* _ACTIVITY_: Would you reproduce exactly the lines below from the one holding "structure RaiseBack where" through the one holding "inboxAt : List Nat := []", inclusive, and no others?

(DATA PROVIDED)

-- ==== Sys2Proof/Machine/Parts.lean ====
section
/-! DEFINITION. The parts of the machine's state, one group per chapter: what the spec gives each block beyond the
fields of its register page (which Machine/RegTable.lean lists and State.regs holds). Every field is plain data. -/

namespace Sys2Proof.Machine

/-! ## Architecture (chapter 01) -/

/-- One glade (R12 to R17, R21): held in reset, stopped by L4, its clock lost, at which elapsed time (R742), and the fault class that
fenced it (0: not fenced). -/
structure GladeSt where
  inReset  : Bool := true
  stopped  : Bool := false
  clkBad   : Bool := false
  badAt    : Nat := 0
  fencedBy : Nat := 0
  gated    : Bool := false
deriving DecidableEq, Repr

/-- What status bits, and the IRQ_STAT bits that serve them, were before they were raised, and the messages that the raising sent: for a
same-edge rule that takes it back. -/
structure BitsBack where
  bits : List (Field × Bool × Bool) := []
  sent : Nat := 0
deriving DecidableEq, Repr

/-- A status bit and an event that an elapsed instant has brought, for a same-edge rule that takes them back. -/
structure RaiseBack where
  at_  : Nat
  bits : BitsBack
  ev   : Event
deriving DecidableEq, Repr

/-- What the post of an event flag leaves to take back by a same-edge rule (R492, R560): the instant, the flag, which tasks held it and were
ready before it, and what COAL has counted for it. -/
structure FlagBack where
  at_   : Nat
  flag  : Option Nat
  tasks : List (Nat × Bool × Bool)
  coal  : Nat
deriving DecidableEq, Repr

/-! ## Faults (chapter 15) -/

/-- R743, R744: one record or history entry. `tsNs` is device time in ns at the decision, `tsEl` the elapsed time then
and `endNs` that at which the cause went away, from which DUR is taken; `standing` is its OPEN bit, `src` tells causes of one unit and AUX
apart (`Event.src`). -/
structure FaultRec where
  used     : Bool := false
  cls      : Nat := 0
  level    : Nat := 0
  esc      : Bool := false
  standing : Bool := false
  fenced   : Bool := false
  glade    : Bool := false
  unit     : Nat := 0
  tsNs     : Nat := 0
  tsEl     : Nat := 0
  endNs    : Nat := 0
  aux      : Nat := 0
  rep      : Nat := 0
  group    : Option Nat := none
  src      : Nat := 0
deriving DecidableEq, Repr

/-- The fault collector beyond the FLT page: events that wait, with the elapsed times of their arrival beside them, the class records by class code, the history entries,
the fences of units and tasks with the class that set them, the device's L4, the freezing of the history with its elapsed
time in ns, and the rails whose excursion stands (R882). -/
structure FltSt where
  inbox   : List Event := []
  inboxAt : List Nat := []
  recs    : Tab FaultRec := []
  hist    : Tab FaultRec := []
  units   : Tab Nat := []
  tasks   : Tab Nat := []
  l4      : Bool := false
  frozen  : Bool := false
  frozeNs : Nat := 0
  rails   : List Nat := []
deriving DecidableEq, Repr

/-! ## Host access (chapter 17) and start-up (chapter 18) -/

/-- R866: how far start-up has come. -/
inductive StartPhase where
  | reset | released | locked | verified | stopped | applied
deriving DecidableEq, Repr

/-- The host interface beyond the SYS and DPORT pages. `rdata` holds the words or bytes of the last read, `readErr`
an error completion; `unlk` the writer that armed the unlock sequence; `dpWait` the bytes (handle, offset, value) that wait for
a buffer move and `dpNext` the DP_ADDR that waits behind them (R36, R839); `setP` the initial values of RWT fields by address and lowest bit (R776); `msix0`, `msix1` count the messages sent; `vsafeLow`
says that VSAFE lies below the threshold of the power-on reset circuit (R864, R882). -/
structure HostSt where
  rdata    : List Nat := []
  readErr  : Bool := false
  spiErr   : Bool := false
  unlk     : Option Writer := none
  msix0    : Nat := 0
  msix1    : Nat := 0
  dpWait   : List (Nat × Nat × Byte) := []
  dpNext   : Option Nat := none
  links    : List (Nat × Nat) := []
  setP     : List (Nat × Nat × Nat) := []
  discards : Tab Nat := []
  phase    : StartPhase := .reset
  sfpBad   : List Nat := []
  laneHeld : List Nat := []
  boards   : List BoardExpect := []
  vsafeLow : Bool := false
deriving DecidableEq, Repr

/-! ## The arm cycle (chapter 02) -/

/-- R61: the arm states. -/
inductive ArmMode where
  | off | charge | blocked | run | debugHalt
deriving DecidableEq, Repr

/-- R52: a state command that waits for a commit. -/
inductive ArmReq where
  | off | charge | run
deriving DecidableEq, Repr

/-- R69, R71: a reference as exact numbers: the value at the window start in 1/65,536,000 V, and the slope per ns in
the same unit as `dval / den`. -/
structure Reference where
  val  : Int := 0
  dval : Int := 0
  den  : Nat := 1
deriving DecidableEq, Repr

/-- The arm cycle beyond the ARM page. `cycStart` and `nextTk` are device time in units of 2^-32 ns, `cycEl` the elapsed time of the
cycle start and `cycNo` its number; the arrivals `freshAt`, `nextAt` and `lastStat` (by ring) are device
time since the cycle start, and `selEl` is the elapsed time of the selection start, `selWas` what it found in the counters and bits that it moves on. `pend` waits for a commit and
`pendLate` says that it was written after SEL_DL (R54); `stepped` marks a cycle start at which time was stepped (R874); `last` is the previous reference, `fresh` the one delivered for
the cycle in progress and `nextRef` one that counts for the next cycle (R47). `nextAt` is the time of its delivery. `used` is the last
delivered reference, which no extrapolation changes; `refCyc` and `planCyc` are the cycle counts of the selection that used it and of the last
commit (R635). -/
structure ArmSt where
  mode      : ArmMode := .off
  prev      : ArmMode := .off
  pend      : Option ArmReq := none
  pendLate  : Bool := false
  cycStart  : Nat := 0
  nextTk    : Nat := 0
  running   : Bool := false
  selDone   : Bool := false
  selAtDl   : Bool := false
  selMode   : Bool := false
  committed : Bool := false
  last      : Reference := {}
  fresh     : Option Reference := none
  freshAt   : Int := 0
  nextRef   : Option Reference := none
  loopFirst : Bool := true
  loopPrev  : Int := 0
  lastStat  : Tab Nat := []
  selRings  : List Nat := []
  stepped   : Bool := false
  used      : Reference := {}
  refCyc    : Nat := 0
  nextAt    : Int := 0
  planCyc   : Nat := 0
  cycEl     : Nat := 0
  cycNo     : Nat := 0
  selEl     : Nat := 0
  selWas    : List Nat := []
deriving DecidableEq, Repr

/-! ## Level timing and selection (chapter 03) -/

/-- R105, R82 to R101: the record of one sub-module: identity constants, report counts, the observer's voltage in 1/256
of 0.1 V, and the stress tracker. `ins` is its commanded polarity at the end of the last committed window: 0 not
inserted, 1 inserted, 2 inserted negatively. `sw0` is the switch word held before the changes in `sws`, each at its
device time in ns (R87). `await` is a
record restored at a takeover that waits for its first valid report (R642). -/
structure SmRec where
  present : Bool := false
  full    : Bool := false
  capUf   : Nat := 0
  serial  : Nat := 0
  rcnt    : Nat := 0
  age     : Nat := 0
  vFix    : Nat := 0
  vRep    : Nat := 0
  seen    : Bool := false
  basis   : Nat := 0
  tj      : Nat := 0
  dwell   : Nat := 255
  key     : Nat := 0
  tracked : Bool := false
  tp      : Int := 0
  ext     : Int := 0
  rising  : Bool := true
  ins     : Nat := 0
  endSw   : Nat := 0
  group   : Nat := 0
  sel     : Bool := false
  sw0     : Nat := 0
  sws     : List (Nat × Nat) := []
  await   : Bool := false
deriving DecidableEq, Repr

/-- R74 to R97: a plan computed at the selection start: levels, edges (offset in 10 ns units, level after), and per
member its start word state and its edge, as polarity codes of `SmRec.ins`. -/
structure Plan where
  nStart : Int := 0
  nEnd   : Int := 0
  edges  : List (Nat × Int) := []
  moves  : List (Nat × Nat × Option (Nat × Nat)) := []
deriving DecidableEq, Repr

/-- The rank engine beyond the RANK page. `discharge` is the held sign; `decided` says that it was decided outside the dead
band since reset (R91, R635). -/
structure RankSt where
  recs      : Tab SmRec := []
  discharge : Bool := false
  decided   : Bool := false
  plan      : Option Plan := none
  keySave   : List Nat := []
deriving DecidableEq, Repr

/-! ## Commands and switch protection (chapter 04) -/

/-- R183: the reasons that a RELEASE has just cleared, and the elapsed time at which it did. -/
structure Released where
  at_  : Nat
  fw   : Bool
  uv   : Nat
  leak : Nat
deriving DecidableEq, Repr

/-- R169 to R180: the protection state of one sub-module. `seen` is the desaturation set recorded since the last release (R163),
`scAt` the elapsed time of the last new report and `rel` the last RELEASE, for the same-edge rows of R183;
`uvClean` counts clean reports per switch (four bytes),
`clr` is a CLEAR_FAULT to send, `clrSent` one that the next valid report judges; `blkCnt` counts BLOCK windows;
`blkDue` holds the action of R173 from the count's arrival at HOLD_BLK until it is taken;
`fireNs` is the elapsed time of the bypass request in ns. -/
structure SmProt where
  fw       : Bool := false
  desat    : Nat := 0
  seen     : Nat := 0
  scAt     : Option Nat := none
  rel      : Option Released := none
  uv       : Nat := 0
  uvClean  : Nat := 0
  uvPrev   : Nat := 0
  leak     : Nat := 0
  fire     : Bool := false
  fireTmo  : Bool := false
  fireNs   : Nat := 0
  fbp      : Bool := false
  repFbp   : Bool := false
  repDesat : Nat := 0
  clr      : Bool := false
  clrSent  : Bool := false
  blkCnt   : Nat := 0
  blkDue   : Bool := false
  lkPend   : Bool := false
  lkReq    : Bool := false
deriving DecidableEq, Repr

/-- R152, R215: the command slot of one cell: start entry, edge entry and action. Tags are the low 32 bits of device
time in ns; `sAt` and `eAt` are the full times. -/
structure SlotCmd where
  sValid  : Bool := false
  sTagged : Bool := false
  sSw     : Nat := 0
  sAt     : Nat := 0
  eValid  : Bool := false
  eTagged : Bool := false
  eSw     : Nat := 0
  eAt     : Nat := 0
  act     : Nat := 0
deriving DecidableEq, Repr

/-- R158: one direct command waiting. `src` is 1 for a task, 2 for the host. -/
structure Dcmd where
  idx  : Nat
  sw   : Nat
  ofs  : Nat
  src  : Nat
  task : Nat
  at_  : Nat
deriving DecidableEq, Repr

/-- The command encoder beyond the CMDENC page: protection states and the planned slots by sub-module index, the
direct commands that wait, the sub-modules with a new desaturation report in the cycle, and the open leakage round. -/
structure EncSt where
  prot    : Tab SmProt := []
  slots   : Tab SlotCmd := []
  blockAll : Bool := true
  dcmds   : List Dcmd := []
  scList  : List Nat := []
  lkOpen  : Bool := false
deriving DecidableEq, Repr

/-! ## Cell rings (chapter 05) -/

/-- R247: the ring states. -/
inductive RingMode where
  | down | probe | enum | ident | tsync | ready | admitted | fenced
deriving DecidableEq, Repr

/-- R235, R236: what IDENT keeps of one cell's identity memory. -/
structure CellIdent where
  full   : Bool := false
  capUf  : Nat := 0
  serial : Nat := 0
  stress : Nat := 0
  fbpRec : Bool := false
deriving DecidableEq, Repr

/-- Who asked for a service access. -/
inductive SvcSrc where
  | ident | keySave | host
deriving DecidableEq, Repr

/-- R219: one service access: its target word, its data, the sends made, whether its frame is under way, and that frame's SEQ. -/
structure SvcAcc where
  src    : SvcSrc
  slot   : Nat
  wr     : Bool
  waddr  : Nat
  data   : Nat
  sends  : Nat := 0
  flying : Bool := false
  seq    : Nat := 0
deriving DecidableEq, Repr

/-- R212 to R219: a frame as it leaves the device; `sv` holds SV0 and SV1 of a SERVICE frame. -/
structure RingFrame where
  ftype  : Nat
  dir    : Nat
  nc     : Nat
  seq    : Nat
  blank  : Nat
  dead   : Nat
  loss   : Nat
  tvalid : Bool
  time   : Nat
  corr   : Nat
  slots  : List SlotCmd
  sv     : List Nat := []
deriving DecidableEq, Repr

/-- One ring beyond its page. `sent`, `hdr`, `got`, `judged` follow the per-cycle frame of the cycle in progress (R239); `got` is
the mask of the slots that have arrived, `back` says that its CRC block has, `cut` that it lost blocks at the receiver (R266), `late`
that its header had not come back at SEL_DL. `blkSeqs` and `blkOld` hold the SEQ of the arm glade's BLOCK frames sent between cycle
starts since the last cycle start and in the cycle before, `seqOut` the SEQ of the NORMAL frames that have not come back, the newest
first (R241); `txEnd` is the elapsed time at which the last block of the last frame leaves, `outAt` that at which its first block leaves,
and `outWas` the frame before it, which may still be in transmission until then (R243). -/
structure RingSt where
  mode     : RingMode := .down
  lastHops : Option Nat := none
  idents   : Tab CellIdent := []
  idSlot   : Nat := 0
  idWords  : List Nat := []
  idBad    : Bool := false
  serials  : Tab Nat := []
  tsync    : Tab Nat := []
  seq      : Nat := 0
  frameSeq : Nat := 0
  sent     : Bool := false
  hdr      : Bool := false
  got      : Nat := 0
  judged   : Bool := true
  miss     : Bool := false
  svc      : Option SvcAcc := none
  svcHost  : Option SvcAcc := none
  svcKeys  : List (Nat × Nat) := []
  blkWait  : Bool := false
  admitDue : Bool := false
  budgetEv : Bool := false
  lossEv   : Bool := false
  back     : Bool := false
  cut      : Bool := false
  blkSeqs  : List Nat := []
  blkOld   : List Nat := []
  late     : Bool := false
  seqOut   : List Nat := []
  txEnd    : Nat := 0
  timing   : Nat × Nat × Nat := (150, 200, 50)
  out      : Option RingFrame := none
  outWas   : Option RingFrame := none
  outAt    : Nat := 0
deriving DecidableEq, Repr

(End DATA PROVIDED)

* _EXERCISE RESPONSE_:
structure RaiseBack where
  at_  : Nat
  bits : BitsBack
  ev   : Event
deriving DecidableEq, Repr

/-- What the post of an event flag leaves to take back by a same-edge rule (R492, R560): the instant, the flag, which tasks held it and were
ready before it, and what COAL has counted for it. -/
structure FlagBack where
  at_   : Nat
  flag  : Option Nat
  tasks : List (Nat × Bool × Bool)
  coal  : Nat
deriving DecidableEq, Repr

/-! ## Faults (chapter 15) -/

/-- R743, R744: one record or history entry. `tsNs` is device time in ns at the decision, `tsEl` the elapsed time then
and `endNs` that at which the cause went away, from which DUR is taken; `standing` is its OPEN bit, `src` tells causes of one unit and AUX
apart (`Event.src`). -/
structure FaultRec where
  used     : Bool := false
  cls      : Nat := 0
  level    : Nat := 0
  esc      : Bool := false
  standing : Bool := false
  fenced   : Bool := false
  glade    : Bool := false
  unit     : Nat := 0
  tsNs     : Nat := 0
  tsEl     : Nat := 0
  endNs    : Nat := 0
  aux      : Nat := 0
  rep      : Nat := 0
  group    : Option Nat := none
  src      : Nat := 0
deriving DecidableEq, Repr

/-- The fault collector beyond the FLT page: events that wait, with the elapsed times of their arrival beside them, the class records by class code, the history entries,
the fences of units and tasks with the class that set them, the device's L4, the freezing of the history with its elapsed
time in ns, and the rails whose excursion stands (R882). -/
structure FltSt where
  inbox   : List Event := []
  inboxAt : List Nat := []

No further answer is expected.